- [Task item] The expected output is a verbatim reprint of the lines from the beginning of the data that follows through the line that contains "g _ | .wait".

- [Data for this task]
-- ==== Sys2Proof/Machine/Frames.lean ====
section
/-! DEFINITION. Frames: header, lengths, CRC (R2 to R7) and the checks on an arriving frame (R8 to R11). -/

namespace Sys2Proof.Machine

/-- The kind codes of R4. -/
def FrameBody.kindCode : FrameBody → Nat
  | .offer .. => 1
  | .wait .. => 2
  | .grant .. => 3
  | .refuse .. => 4
  | .block .. => 5
  | .receipt .. => 6
  | .pause .. => 7
  | .withdraw .. => 8
  | .signal .. => 9
  | .join => 10
  | .leave => 11
  | .halt => 12
  | .resume => 13

/-- R3: the channel and generation of the transfer kinds. -/
def FrameBody.transfer : FrameBody → Option (ChannelNo × Generation)
  | .offer c g _ | .wait c g | .grant c g _ _ | .refuse c g _ | .block c g _ _ | .receipt c g _ _ _
  | .pause c g _ | .withdraw c g _ => some (c, g)
  | .signal .. | .join | .leave | .halt | .resume => none

/-- R3: the target field: 15 is ALL. -/
def Dest.code : Dest → Nat
  | .station n => n.val
  | .all => 15

/-- R3: the header bytes, in the order they are sent. -/
def Frame.header (f : Frame) : List Byte :=
  [BitVec.ofNat 8 (16 * f.body.kindCode + f.source.val), BitVec.ofNat 8 (16 * f.dest.code)] ++
    match f.body.transfer with
    | some (c, g) => [BitVec.ofNat 8 (16 * c.val + g.val)]
    | none => []

/-- R4: the body bytes of each kind. -/
def FrameBody.bodyBytes : FrameBody → Nat
  | .offer .. => 8
  | .wait .. => 0
  | .grant .. => 4
  | .refuse .. => 1
  | .block _ _ _ payload => 2 + payload.length
  | .receipt .. => 5
  | .pause .. => 2
  | .withdraw .. => 1
  | .signal .. => 3
  | .join | .leave | .halt | .resume => 0

/-- R4: header, body and CRC. -/
def Frame.length (f : Frame) : Nat := f.header.length + f.body.bodyBytes + 2

/-- R2: how long a frame and the gap after it hold the lane, in ns. -/
def Frame.laneTime (f : Frame) : Nat := Config.byteTime * (f.length + Config.gapBytes)

/-- R7: one bit into the CRC of x^16 + x^12 + x^5 + 1. -/
def crcBit (crc : BitVec 16) (b : Bool) : BitVec 16 :=
  if crc.msb ^^ b then (crc <<< 1) ^^^ 0x1021 else crc <<< 1

/-- R7: one byte, most significant bit first. -/
def crcByte (crc : BitVec 16) (byte : Byte) : BitVec 16 :=
  [7, 6, 5, 4, 3, 2, 1, 0].foldl (fun acc i => crcBit acc (byte.getLsbD i)) crc

/-- R7: the CRC of header and body, from all ones, with no final inversion. -/
def crc16 (bytes : List Byte) : BitVec 16 := bytes.foldl crcByte 0xffff

/-- R7: the two CRC bytes, the more significant first. -/
def crcBytes (bytes : List Byte) : List Byte :=
  [(crc16 bytes).extractLsb' 8 8, (crc16 bytes).extractLsb' 0 8]

/-- R7: the last two bytes are the CRC of those before. -/
def crcPasses (bytes : List Byte) : Bool :=
  decide (2 ≤ bytes.length) &&
    decide (bytes.drop (bytes.length - 2) = crcBytes (bytes.take (bytes.length - 2)))

/-- R3: the kind field. -/
def headerKind (bytes : List Byte) : Nat := (bytes.getD 0 0).toNat / 16

/-- R3: the source field; bit 3 is ignored. -/
def headerSource (bytes : List Byte) : Nat := (bytes.getD 0 0).toNat % 8

/-- R3: the target field; bits 3–0 are ignored. -/
def headerTarget (bytes : List Byte) : Nat := (bytes.getD 1 0).toNat / 16

/-- R4, R9 step 2: the codes in use. -/
def kindUsed (kind : Nat) : Bool := decide (1 ≤ kind) && decide (kind ≤ 13)

/-- R4, R9 step 3: the frame length a kind has. -/
def lengthSuits (kind length : Nat) : Bool :=
  match kind with
  | 1 => length == 13
  | 2 => length == 5
  | 3 => length == 9
  | 4 => length == 6
  | 5 => decide (8 ≤ length) && decide (length ≤ 71)
  | 6 => length == 10
  | 7 => length == 7
  | 8 => length == 6
  | 9 => length == 7
  | 10 | 11 | 12 | 13 => length == 4
  | _ => false

/-- R9: the integrity checks; the first failure decides, and every failure decides the same. -/
def integrityPasses (f : ArrivingFrame) : Bool :=
  crcPasses f.bytes && kindUsed (headerKind f.bytes) && lengthSuits (headerKind f.bytes) f.bytes.length &&
    f.fieldsInRange

/-- R11: whether the target field suits the kind at a station of this number. -/
def targetSuits (own : Station) (kind target : Nat) : Bool :=
  if kind ≤ 8 then target == own.val
  else if kind = 9 then target == own.val || target == 15
  else target == 15

/-- R8: in JOINING and JOINED arriving frames are taken through the checks; in CONFIG and LEAVING, and so while a
soft reset is owed, they are discarded. -/
def StationControl.receiving (c : StationControl) : Bool :=
  match c.state with
  | .joining | .joined => !c.owed
  | .config | .leaving => false

/-- R8 to R11: the checks in their order. -/
def verdict (d : Device) (f : ArrivingFrame) : Verdict :=
  if !d.control.receiving || f.early then .discard
  else if !integrityPasses f then .discard
  else if headerSource f.bytes = d.control.number.val then .ownNumber
  else if headerSource f.bytes ≠ f.port.val then .laneMismatch
  else if !targetSuits d.control.number (headerKind f.bytes) (headerTarget f.bytes) then .discard
  else .deliver

end Sys2Proof.Machine
end

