/-- R15 step 4, R91: with nothing else to send and the station running, the most urgent ready channel sends its next block,
the lower channel number before the higher at one level; the buffer it came from is emptied, the other kept, and reads of
the blocks now wanted are requested. -/
def Obligations.LaneArbiterSendsBlocks : Prop :=
  ∀ (d : Device) (c : ChannelNo) (a : Descriptor) (data : List Byte),
    d.fetchOk → d.span.lane = none → d.span.joinDue = false → d.span.haltDue = false → d.span.resumeDue = false →
    d.span.leaveDue = false → d.span.replies = [] → d.span.initiation = [] → d.halted = false →
    d.control.state = .joined → d.control.owed = false → d.channels[c].hasReady a data →
    (∀ (b : ChannelNo) a' data', d.channels[b].hasReady a' data' → b ≠ c →
      a.level < a'.level ∨ a.level = a'.level ∧ c < b) →
    let ch := d.channels[c]
    d.settle.span =
      { d.span with lane := some { source := d.control.number, dest := .station a.target,
                                   body := .block c ch.generation ch.next data } } ∧
    d.settle.channels[c] =
      { ch with
        next := ch.next + 1, buffers := d.settle.channels[c].buffers,
        state := if ch.next + 1 = blockCount a.length then .draining else .streaming } ∧
    (∀ b : Fin 2, d.settle.channels[c].buffers[b].blockNo ≠ some ch.next) ∧
    (∀ b : Fin 2,
      (ch.buffers[b] ≠ .empty → ch.buffers[b].blockNo ≠ some ch.next → d.settle.channels[c].buffers[b] = ch.buffers[b]) ∧
      (ch.buffers[b] = .empty ∨ ch.buffers[b].blockNo = some ch.next → d.settle.channels[c].buffers[b] = .empty ∨
        ∃ n, d.settle.channels[c].buffers[b] = .fetching n ∧ (n = ch.next + 1 ∨ n = ch.next + 2) ∧ n < ch.limit)) ∧
    (∀ b : ChannelNo, b ≠ c → d.settle.channels[b] = d.channels[b]) ∧
    d.settle.control = d.control ∧ d.settle.config = d.config ∧ d.settle.admission = d.admission ∧
    d.settle.halt = d.halt ∧ d.settle.lport = d.lport ∧ d.settle.port.writes = d.port.writes
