theorem Device.Writes.holds (h : d.Writes e) : d.holds e := by
  cases h
  case closeWindow x => exact ⟨rfl, rfl⟩
  all_goals exact Device.holds_of_keeps (by simp) (by simp)

theorem Device.beside_holds (h : d.beside e) : d.holds e := by
  obtain ⟨f, -, rfl⟩ := h
  exact ⟨rfl, rfl⟩

theorem Device.settle_holds (d : Device) : d.holds d.settle := Device.holds_of_keeps (by simp) (by simp)

theorem Device.Configures.number (h : d.Configures e) : e.control.number = d.control.number := by cases h <;> rfl

theorem Device.Leads.holds {sets : Bool} {t : Device} (h : d.Leads sets t) :
    t.control.number = d.control.number ∧ (d.control.state ≠ .config ∨ sets = false → t.config = d.config) := by
  obtain ⟨d', e, hbeside, ⟨hwork, ht⟩ | ⟨hwrite, ht⟩ | ⟨⟨hsets, hstate, hset⟩, ht⟩⟩ := h
  · have hall := ((Device.beside_holds hbeside).trans (hwork.holds.trans e.settle_holds)).trans (Device.beside_holds ht)
    exact ⟨hall.1, fun _ => hall.2⟩
  · have hall := ((Device.beside_holds hbeside).trans hwrite.holds).trans (Device.beside_holds ht)
    exact ⟨hall.1, fun _ => hall.2⟩
  · have hnumber := ((Device.beside_holds ht).1.trans hset.number).trans (Device.beside_holds hbeside).1
    obtain ⟨f, -, rfl⟩ := hbeside
    exact ⟨hnumber, fun hno => hno.elim (absurd hstate) fun h => by rw [hsets] at h; cases h⟩

end

/-- Settles O4: the inversion of `exec` shows the work of every event, and none writes the number or, but for the four SET
commands, the configuration record. -/
theorem queueNumberAndConfigurationAreHeld : Obligations.QueueNumberAndConfigurationAreHeld := by
  refine ⟨fun i s t h => ?_, fun i s t h hpower => ((exec_leads i s hpower) t h).2.holds⟩
  by_cases hi : ∃ n, i = .powerOnReset n
  · obtain ⟨n, rfl⟩ := hi
    obtain rfl := Host.Outcome.next.inj h
    rfl
  · exact (exec_leads i s (not_exists.mp hi) t h).1

end Sys2Proof.Machine

/-! Frames: header, length and CRC (R2 to R7), the receive checks (R8 to R11), and the frames that are delivered (R30). -/

namespace Sys2Proof.Machine

/-! ### Header and length (R3, R4) -/

theorem FrameBody.kindCode_le (b : FrameBody) : 1 ≤ b.kindCode ∧ b.kindCode ≤ 13 := by cases b <;> simp [FrameBody.kindCode]

theorem Dest.code_le (t : Dest) : t.code ≤ 15 := by
  cases t with
  | station x => exact Nat.le_trans (Nat.le_of_lt_succ x.isLt) (by decide)
  | all => exact Nat.le_refl 15

theorem Frame.header_length (f : Frame) : f.header.length = if f.body.transfer.isSome then 3 else 2 := by
  unfold Frame.header
  cases f.body.transfer <;> rfl

theorem Frame.lengthSuits_length (f : Frame)
    (h : ∀ c g number payload, f.body = .block c g number payload → 1 ≤ payload.length ∧ payload.length ≤ 64) :
    lengthSuits f.body.kindCode f.length = true := by
  rw [Frame.length, Frame.header_length]
  cases hb : f.body
  case block c g number payload =>
    obtain ⟨hlow, hhigh⟩ := h c g number payload hb
    simp [lengthSuits, FrameBody.kindCode, FrameBody.transfer, FrameBody.bodyBytes]
    omega
  all_goals rfl

/-! ### The CRC (R7) -/

/-- A bit equal to the register's top bit shifts it out. -/
theorem crcBit_msb (x : BitVec 16) : crcBit x x.msb = x <<< 1 := by simp [crcBit]

theorem crcBit_shifted (x : BitVec 16) : ∀ j < 8, crcBit (x <<< j) ((x.extractLsb' 8 8).getLsbD (7 - j)) = x <<< (j + 1) := by
  intro j hj
  have htop : (x.extractLsb' 8 8).getLsbD (7 - j) = (x <<< j).msb := by
    rw [BitVec.msb_eq_getLsbD_last, BitVec.getLsbD_shiftLeft, BitVec.getLsbD_extractLsb']
    have h1 : 7 - j < 8 := by omega
    have h2 : ¬16 - 1 < j := by omega
    have h3 : 8 + (7 - j) = 16 - 1 - j := by omega
    simp only [h1, h2, h3, decide_true, decide_false, Bool.true_and, Bool.not_false]
    simp
  rw [htop, crcBit_msb, ← BitVec.shiftLeft_add]

/-- The register's own upper byte shifts it out. -/
theorem crcByte_upper (x : BitVec 16) : crcByte x (x.extractLsb' 8 8) = x <<< 8 := by
  have h := crcBit_shifted x
  have h0 := h 0 (by decide)
  rw [BitVec.shiftLeft_zero] at h0
  simp only [crcByte, List.foldl_cons, List.foldl_nil]
  rw [h0, h 1 (by decide), h 2 (by decide), h 3 (by decide), h 4 (by decide), h 5 (by decide), h 6 (by decide), h 7 (by decide)]

theorem crc16_append (bytes rest : List Byte) : crc16 (bytes ++ rest) = rest.foldl crcByte (crc16 bytes) :=
  List.foldl_append

theorem crc16_crcBytes (bytes : List Byte) : crc16 (bytes ++ crcBytes bytes) = 0 := by
  have hlower : (crc16 bytes).extractLsb' 0 8 = (crc16 bytes <<< 8).extractLsb' 8 8 := by
    refine BitVec.eq_of_getLsbD_eq fun i hi => ?_
    rw [BitVec.getLsbD_extractLsb', BitVec.getLsbD_extractLsb', BitVec.getLsbD_shiftLeft]
    have h1 : ¬8 + i < 8 := by omega
    have h2 : 8 + i < 16 := by omega
    simp [h1, h2]
  rw [crc16_append, crcBytes, List.foldl_cons, List.foldl_cons, List.foldl_nil, crcByte_upper, hlower, crcByte_upper,
    ← BitVec.shiftLeft_add]
  exact BitVec.shiftLeft_eq_zero (Nat.le_refl 16)

theorem crcPasses_crcBytes (bytes : List Byte) : crcPasses (bytes ++ crcBytes bytes) = true := by
  have htwo : (crcBytes bytes).length = 2 := rfl
  have hlen : (bytes ++ crcBytes bytes).length = bytes.length + 2 := by rw [List.length_append, htwo]
  simp [crcPasses, hlen]

/-- R7: the check value of the CRC, byte by byte. -/
theorem crc16_check : crc16 [0x31, 0x32, 0x33, 0x34, 0x35, 0x36, 0x37, 0x38, 0x39] = 0x29b1 := by
  have h1 : crcByte 0xffff 0x31 = 0xc782 := by decide
  have h2 : crcByte 0xc782 0x32 = 0x3dba := by decide
  have h3 : crcByte 0x3dba 0x33 = 0x5bce := by decide
  have h4 : crcByte 0x5bce 0x34 = 0x5349 := by decide
  have h5 : crcByte 0x5349 0x35 = 0x4560 := by decide
  have h6 : crcByte 0x4560 0x36 = 0x2ef4 := by decide
  have h7 : crcByte 0x2ef4 0x37 = 0x7718 := by decide
  have h8 : crcByte 0x7718 0x38 = 0xa12b := by decide
  have h9 : crcByte 0xa12b 0x39 = 0x29b1 := by decide
  simp only [crc16, List.foldl_cons, List.foldl_nil, h1, h2, h3, h4, h5, h6, h7, h8, h9]

/-- Settles O28: the header by arithmetic on its bytes, the CRC because its bytes shift the register out. -/
theorem frameHeaderLengthAndCrc : Obligations.FrameHeaderLengthAndCrc := by
  refine ⟨fun f rest => ?_, Frame.lengthSuits_length, crcPasses_crcBytes, crc16_crcBytes, crc16_check⟩
  obtain ⟨-, hkind⟩ := f.body.kindCode_le
  have hsource := f.source.isLt
  have hdest := f.dest.code_le
  have hfirst : (BitVec.ofNat 8 (16 * f.body.kindCode + f.source.val)).toNat = 16 * f.body.kindCode + f.source.val :=
    Nat.mod_eq_of_lt (by omega)
  have hsecond : (BitVec.ofNat 8 (16 * f.dest.code)).toNat = 16 * f.dest.code := Nat.mod_eq_of_lt (by omega)
  have hget0 : (f.header ++ rest).getD 0 0 = BitVec.ofNat 8 (16 * f.body.kindCode + f.source.val) := rfl
  have hget1 : (f.header ++ rest).getD 1 0 = BitVec.ofNat 8 (16 * f.dest.code) := rfl
  refine ⟨?_, ?_, ?_, ?_, ?_, fun c g ht => ?_, fun ht => ?_⟩
  · rw [headerKind, hget0, hfirst]
    omega
  · rw [headerSource, hget0, hfirst]
    omega
  · have hcode : headerTarget (f.header ++ rest) = f.dest.code := by
      rw [headerTarget, hget1, hsecond]
      omega
    rw [hcode]
    cases f.dest <;> rfl
  · have hget : f.header.getD 0 0 = BitVec.ofNat 8 (16 * f.body.kindCode + f.source.val) := rfl
    rw [hget, BitVec.getLsbD_ofNat, Nat.testBit_eq_decide_div_mod_eq]
    have hbit : (16 * f.body.kindCode + f.source.val) / 2 ^ 3 % 2 = 0 := by omega
    rw [hbit]
    rfl
  · have hget : f.header.getD 1 0 = BitVec.ofNat 8 (16 * f.dest.code) := rfl
    refine BitVec.eq_of_toNat_eq ?_
    rw [hget, BitVec.extractLsb'_toNat, hsecond, Nat.shiftRight_zero]
    show 16 * f.dest.code % 2 ^ 4 = 0
    omega
  · refine ⟨by rw [Frame.header_length, ht]; rfl, ?_⟩
    have hc := c.isLt
    have hg := g.isLt
    have hget : f.header.getD 2 0 = BitVec.ofNat 8 (16 * c.val + g.val) := by
      unfold Frame.header
      rw [ht]
      rfl
    have hthird : (BitVec.ofNat 8 (16 * c.val + g.val)).toNat = 16 * c.val + g.val := Nat.mod_eq_of_lt (by omega)
    rw [hget, BitVec.extractLsb'_toNat, BitVec.extractLsb'_toNat, hthird, Nat.shiftRight_eq_div_pow, Nat.shiftRight_zero]
    omega
  · rw [Frame.header_length, ht]
    rfl

/-! ### The receive checks (R8 to R11) -/

theorem StationControl.receiving_iff (c : StationControl) :
    c.receiving = true ↔ (c.state = .joining ∨ c.state = .joined) ∧ c.owed = false := by
  unfold StationControl.receiving
  cases c.state <;> simp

- [Exercise result]
-- ==== Sys2Proof/Machine/Frames.lean ====
section
/-! DEFINITION. Frames: header, lengths, CRC (R2 to R7) and the checks on an arriving frame (R8 to R11). -/

namespace Sys2Proof.Machine

/-- The kind codes of R4. -/
def FrameBody.kindCode : FrameBody → Nat
  | .offer .. => 1
  | .wait .. => 2
  | .grant .. => 3
  | .refuse .. => 4
  | .block .. => 5
  | .receipt .. => 6
  | .pause .. => 7
  | .withdraw .. => 8
  | .signal .. => 9
  | .join => 10
  | .leave => 11
  | .halt => 12
  | .resume => 13

/-- R3: the channel and generation of the transfer kinds. -/
def FrameBody.transfer : FrameBody → Option (ChannelNo × Generation)
  | .offer c g _ | .wait c g | .grant c g _ _ | .refuse c g _ | .block c g _ _ | .receipt c g _ _ _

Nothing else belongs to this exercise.